With the right care the cultivation of fig trees can be achieved in even quite hostile environments, even when temperatures can plummet down to -200C. Being quite a hardy plant, established fig trees can be grown outdoors in a planter or directly into in the earth. However, they are best at least started off in a greenhouse, especially over their first few winters. When established a garden fig tree can add an unusual shape to the plants in your garden as well as one that can provide a delicious fruit.
If it is a single stem cut it back to about 220mm high, or if it has branches cut off the tips of any new shoots. Start a fig tree in your greenhouse in a 300mm pot, transferring it to a 600mm or larger one when required. When you transfer the plant to another pot always plant it 25mm to 50mm deeper than it was in the previous pot to encourage new growth. Also, always use clay/terracotta pot or a wooden planter, not plastic, as the natural materials are better insulators for the young plant being cooler in summer but warmer in winter.
Use a soil based compost well firmed down to about 25mm below the pot top and after an initial good watering - keep it moist, adding plenty of broken tiles or stones at the bottom of the pot or planter for drainage. Expect growth to start around March with foliage and fruit starting to appear around July. When the fruit starts to be produced give it a regular feed of a high potash fertilizer or tomato feed.
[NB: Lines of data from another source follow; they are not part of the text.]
-- ==== Sys2Proof/Config.lean ====
section
/-! DEFINITION. What an implementation fixes: the named parameters of 00_scope R7 at the defaults MSD1 takes (log 17),
and the open values of the spec as constants without a body (logs 8 to 11): nothing in Lean can evaluate them, so a claim
proved of the model holds whatever they are. -/

namespace Sys2Proof.Config

/-- Bytes of sample RAM (00_scope R7). -/
abbrev SAMPLE_RAM_BYTES : Nat := 262622
/-- Divisor of the pulse-peak sum (41_preamble R181). -/
abbrev QUIET_DIVISOR : Nat := 4

/-- Which sample of the next bit pair phase correction scales (41_preamble R188). -/
inductive PhaseTarget where
  | high
  | low
  deriving DecidableEq, Repr

/-- PHASE_TARGET (00_scope R7). -/
abbrev PHASE_TARGET : PhaseTarget := .high
/-- PHASE_GATE: true is ON (41_preamble R183). -/
abbrev PHASE_GATE : Bool := false
/-- Error bits tolerated in aggressive mode (42_bitslicer R203). -/
abbrev AGGR_MAX_ERRBITS : Nat := 2
/-- Minimum mean separation per bit (42_bitslicer R205). -/
abbrev ENERGY_MIN : Nat := 1275
/-- DF values from here on are 112-bit frames (42_bitslicer R204). -/
abbrev LONG_DF_MIN : Nat := 16
/-- Slots of the ICAO cache (43_checksum R230). -/
abbrev ICAO_CACHE_LEN : Nat := 1024
/-- Cache lifetime in milliseconds (43_checksum R232). -/
abbrev ICAO_CACHE_TTL_MS : Nat := 60000
/-- Pairing window, airborne (45_cpr R301). -/
abbrev CPR_PAIR_WINDOW_AIR_MS : Nat := 10000
/-- Pairing window, surface (45_cpr R301). -/
abbrev CPR_PAIR_WINDOW_SURF_MS : Nat := 50000
/-- Maximum age of a track's own fix as a local reference (45_cpr R299). -/
abbrev LOCAL_REF_MAX_AGE_MS : Nat := 600000
/-- Largest MAX_RANGE_M for which home is a local reference, airborne (45_cpr R299). -/
abbrev HOME_HALF_CELL_AIR_M : Nat := 333360
/-- The same, surface. -/
abbrev HOME_HALF_CELL_SURF_M : Nat := 83340
/-- Assumed speed when none is known, airborne (45_cpr R305). -/
abbrev SPEED_DEFAULT_AIR_KT : Nat := 600
/-- The same, surface. -/
abbrev SPEED_DEFAULT_SURF_KT : Nat := 100
/-- Distance allowance, airborne (45_cpr R305). -/
abbrev SPEED_BASE_AIR_M : Nat := 500
/-- The same, surface. -/
abbrev SPEED_BASE_SURF_M : Nat := 100
/-- Sphere radius (45_cpr R302). -/
abbrev EARTH_RADIUS_M : Nat := 6371000
/-- Track table slots (10_state R49). -/
abbrev MAX_TRACKS : Nat := 1024
/-- Reset value of register TRACK_TTL_MS (10_state R44). -/
abbrev TRACK_TTL_RESET_MS : Nat := 60000
/-- Output message FIFO entries (10_state R51). -/
abbrev MSG_FIFO_DEPTH : Nat := 64

/-- Magnitude words of M (20_memory R81). -/
abbrev MAG_WORDS : Nat := SAMPLE_RAM_BYTES / 2

/-- SIN, a configuration function: it depends on its operand alone (00_scope R16, log 8). -/
opaque SIN : F64 → F64
/-- COS (00_scope R16, log 8). -/
opaque COS : F64 → F64
/-- ASIN (00_scope R16, log 8). -/
opaque ASIN : F64 → F64
/-- ATAN2 (00_scope R16, log 8). -/
opaque ATAN2 : F64 → F64 → F64

/-- The sign of the NaN an operation on these operands makes; IEEE 754 leaves it open (log 9). -/
opaque nanSign : F64 → F64 → Bool
/-- The payload of that NaN, below its quiet bit (log 9). -/
opaque nanPayload : F64 → F64 → BitVec 51
/-- floor of a NaN or an infinity: the spec states no integer for it (log 10). -/
opaque floorNonFinite : F64 → Int
/-- min of two values one of which is a NaN: the spec states no result (log 11). -/
opaque minOfNaN : F64 → F64 → F64
/-- max of two values one of which is a NaN: the spec states no result (log 11). -/
opaque maxOfNaN : F64 → F64 → F64

end Sys2Proof.Config
end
An outdoor fig tree planted in a position in the garden giving it plenty of sun will quite happily grow to 3m in height and have a spread of up to 5m. So, when planting fig trees make sure you’re giving them plenty of room to grow into and dominate. Although they like being against a wall for the reflected heat they get and protection from winds, walls can inhibit the root growth making them unstable.
So, despite being a hardy plant in extreme northerly locations protect the fig tree over winter with layers of a windbreak type of plant blanketing. This precaution should only be needed during the real depth of the winter and can usually be safely removed by March. Make sure you give the tree a good mulching in either March or April, ahead of the main growing season, other than that there’s very little you need to do in terms of further cultivation.
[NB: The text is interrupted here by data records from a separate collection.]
-- ==== Sys2Proof/Machine/Ops.lean ====
section
/-! DEFINITION. The named operations over the state: responses and command errors, counters, sample RAM, magnitudes, the
ICAO cache, the message FIFO, and the end of a pipeline step. -/

namespace Sys2Proof.Machine

/-- What one step or one instruction answers. -/
abbrev Result := Host.Outcome State Fault Refusal

/-! ### Responses and errors -/

/-- The response of a command that succeeds (30_encoding R110, 47_commands R360): LAST_ERR is unchanged. -/
def State.respond (s : State) (status : Status) (result : U64) (record : Option RspRecord) : State :=
  { s with rsp := { status := status, result := result, record := record } }

/-- `raise CmdError(code)` (00_scope R14, 47_commands R360, 60_exceptions R391): LAST_ERR <- code, the result is 0 and no
record is returned; nothing else changes. MSD1 has no other form of exception: no state is saved and there is nothing to
return from (60_exceptions R390, R397). -/
def State.raise (s : State) (status : Status) : State :=
  { s with
    status := { s.status with lastErr := status.code }
    rsp := { status := status, result := 0#64, record := none } }

/-- The outcome of a command that fails. -/
def cmdError (s : State) (status : Status) : Result := .next (s.raise status)

/-- The outcome of a command that returns OK, R and no record. -/
def cmdOk (s : State) (result : U64) : Result := .next (s.respond .ok result none)

/-- The busy rule (47_commands R375) for a command that is not accepted while BUSY = 1. -/
def whenIdle (s : State) (body : Result) : Result := if s.status.busy then cmdError s .errBusy else body

/-! ### Counters -/

/-- Increments a counter (10_state R46). -/
def State.count (s : State) (c : Cnt) : State := { s with counters := Counters.addTo s.counters c 1 }

/-- Increments each counter listed, in order. -/
def State.countAll (s : State) (cs : List Cnt) : State := cs.foldl State.count s

/-! ### Sample RAM and magnitudes -/

/-- MemRead(a, 1): the byte at an address, none where it was never written (00_scope R13, 70_reset R423). -/
def State.readSample (s : State) (a : Nat) : Option Byte := Sparse.lookup s.ram a

/-- MemWrite(a, 1, v): the byte is set and marked written (00_scope R13, 47_commands R364). -/
def State.writeSample (s : State) (a : Nat) (v : Byte) : State := { s with ram := Sparse.put s.ram a v }

/-- The magnitudes of samples k, k+1, …, n of them (40_magnitude R171), or the first unwritten address. -/
def magnitudes (m : Memory) : Nat → Nat → Except Nat (List (BitVec 16))
  | 0, _ => .ok []
  | n + 1, k =>
    match Sparse.lookup m (2 * k), Sparse.lookup m (2 * k + 1) with
    | none, _ => .error (2 * k)
    | some _, none => .error (2 * k + 1)
    | some i, some q =>
      match magnitudes m n (k + 1) with
      | .error a => .error a
      | .ok ms => .ok (magOf i q :: ms)

/-- M without the zeros at its end: the canonical form of the magnitude memory. -/
def trimMag (l : List (BitVec 16)) : List (BitVec 16) :=
  l.foldr (fun x acc => if x = 0#16 ∧ acc = [] then [] else x :: acc) []

/-- M[k] (20_memory R81); an entry no PROCESS has written is 0 (log 3). -/
def State.magAt (s : State) (k : Nat) : BitVec 16 := s.mag.getD k 0#16

/-- M[0..] with its first entries replaced and the others kept (20_memory R81: entries k ≥ N keep stale values). -/
def State.writeMags (s : State) (ms : List (BitVec 16)) : State :=
  { s with mag := trimMag (ms ++ s.mag.drop ms.length) }

/-! ### The ICAO cache -/

/-- Slot h of the cache (10_state R48); a slot that is not listed is (0, 0). -/
def cacheSlot (c : Sparse CacheEntry) (h : Nat) : CacheEntry := (Sparse.lookup c h).getD ⟨0#32, 0#64⟩

/-- CACHE_INSERT_INT(a, t) (43_checksum R233): slot HASH(a) <- (a, t), and nothing listed where that is (0, 0). -/
def State.cacheInsert (s : State) (a : U32) (t : U64) : State :=
  { s with
    cache :=
      if a = 0#32 ∧ t = 0#64 then Sparse.drop s.cache (cacheHash a)
      else Sparse.put s.cache (cacheHash a) ⟨a, t⟩ }

/-- CACHE_FOUND(a, t) (43_checksum R232). -/
def State.cacheFound (s : State) (a : U32) (t : U64) : Bool :=
  let e := cacheSlot s.cache (cacheHash a)
  a != 0#32 && e.address == a && decide (e.lastSeen.toNat ≤ t.toNat) &&
    decide (t.toNat - e.lastSeen.toNat ≤ Config.ICAO_CACHE_TTL_MS)

/-! ### The message FIFO -/

/-- FIFO_PUSH(msg) (10_state R51): a full FIFO drops the record and counts it. -/
def State.fifoPush (s : State) (m : Message) : State :=
  if s.fifo.length < Config.MSG_FIFO_DEPTH then { s with fifo := s.fifo ++ [m] } else s.count .fifoOverflow

/-! ### The scan -/

/-- J <- v, PST <- p (00_scope R15). -/
def State.moveTo (s : State) (j : U32) (p : ScanState) : State := { s with scan := { s.scan with j := j, pst := p } }

/-- The `finish` of 41_preamble R186: the run ends when J + 240 > N (R185). -/
def State.finish (s : State) : State :=
  if s.scan.n.toNat < s.scan.j.toNat + 240 then
    { s with status := { s.status with busy := false }, scan := { s.scan with pst := .scanning } }
  else s

/-- What follows a rejected attempt in 41_preamble R186: the first attempt is retried when CTRL.PHASE_EN = 1; otherwise J
advances by 1. DESIGN CHOICE (log 3): W, BITS, ERRCNT, FR and NBITS, open between attempts (93 U4), stay. -/
def State.afterReject (s : State) : State :=
  (if s.scan.pst = .candidateFound ∧ s.regs.phaseEn = true then s.moveTo s.scan.j .correcting
    else s.moveTo (s.scan.j + 1) .scanning).finish

/-- `reject <Reason>` (00_scope R14, 60_exceptions R393): the reason's counter, then the scan goes on. -/
def State.reject (s : State) (c : Cnt) : State := (s.count c).afterReject

end Sys2Proof.Machine
end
If you want to use figs as bushes in a border they don’t fare very well in light soils as the roots don’t bind well. You can have figs in a light soil border but you’ll need to either artificially make the earth heavier or, a better idea is to, put them in planters about 3m apart. The planter needs an annual mulching too and any pruning to maintain the bush shape should be done before the main growing season.
If you can manage to move large planters around it’s probably best to grow your fig trees in planters so that they can spend the warm months outdoors and the colder ones indoors in the greenhouse. A bonus for doing this is that an outdoor fig tree will fruit once a year whereas a greenhouse one will fruit twice.
The fruit can be picked when the fruit hangs down and the stalks are bending; you’ll also see the eye at the bottom of the fig fruit open and drip sugar. The main threat to fig trees is fig rust, a mottling of the leaves caused by getting over wet in growing seasons of heavy rain, which can be treated with a copper fungicide.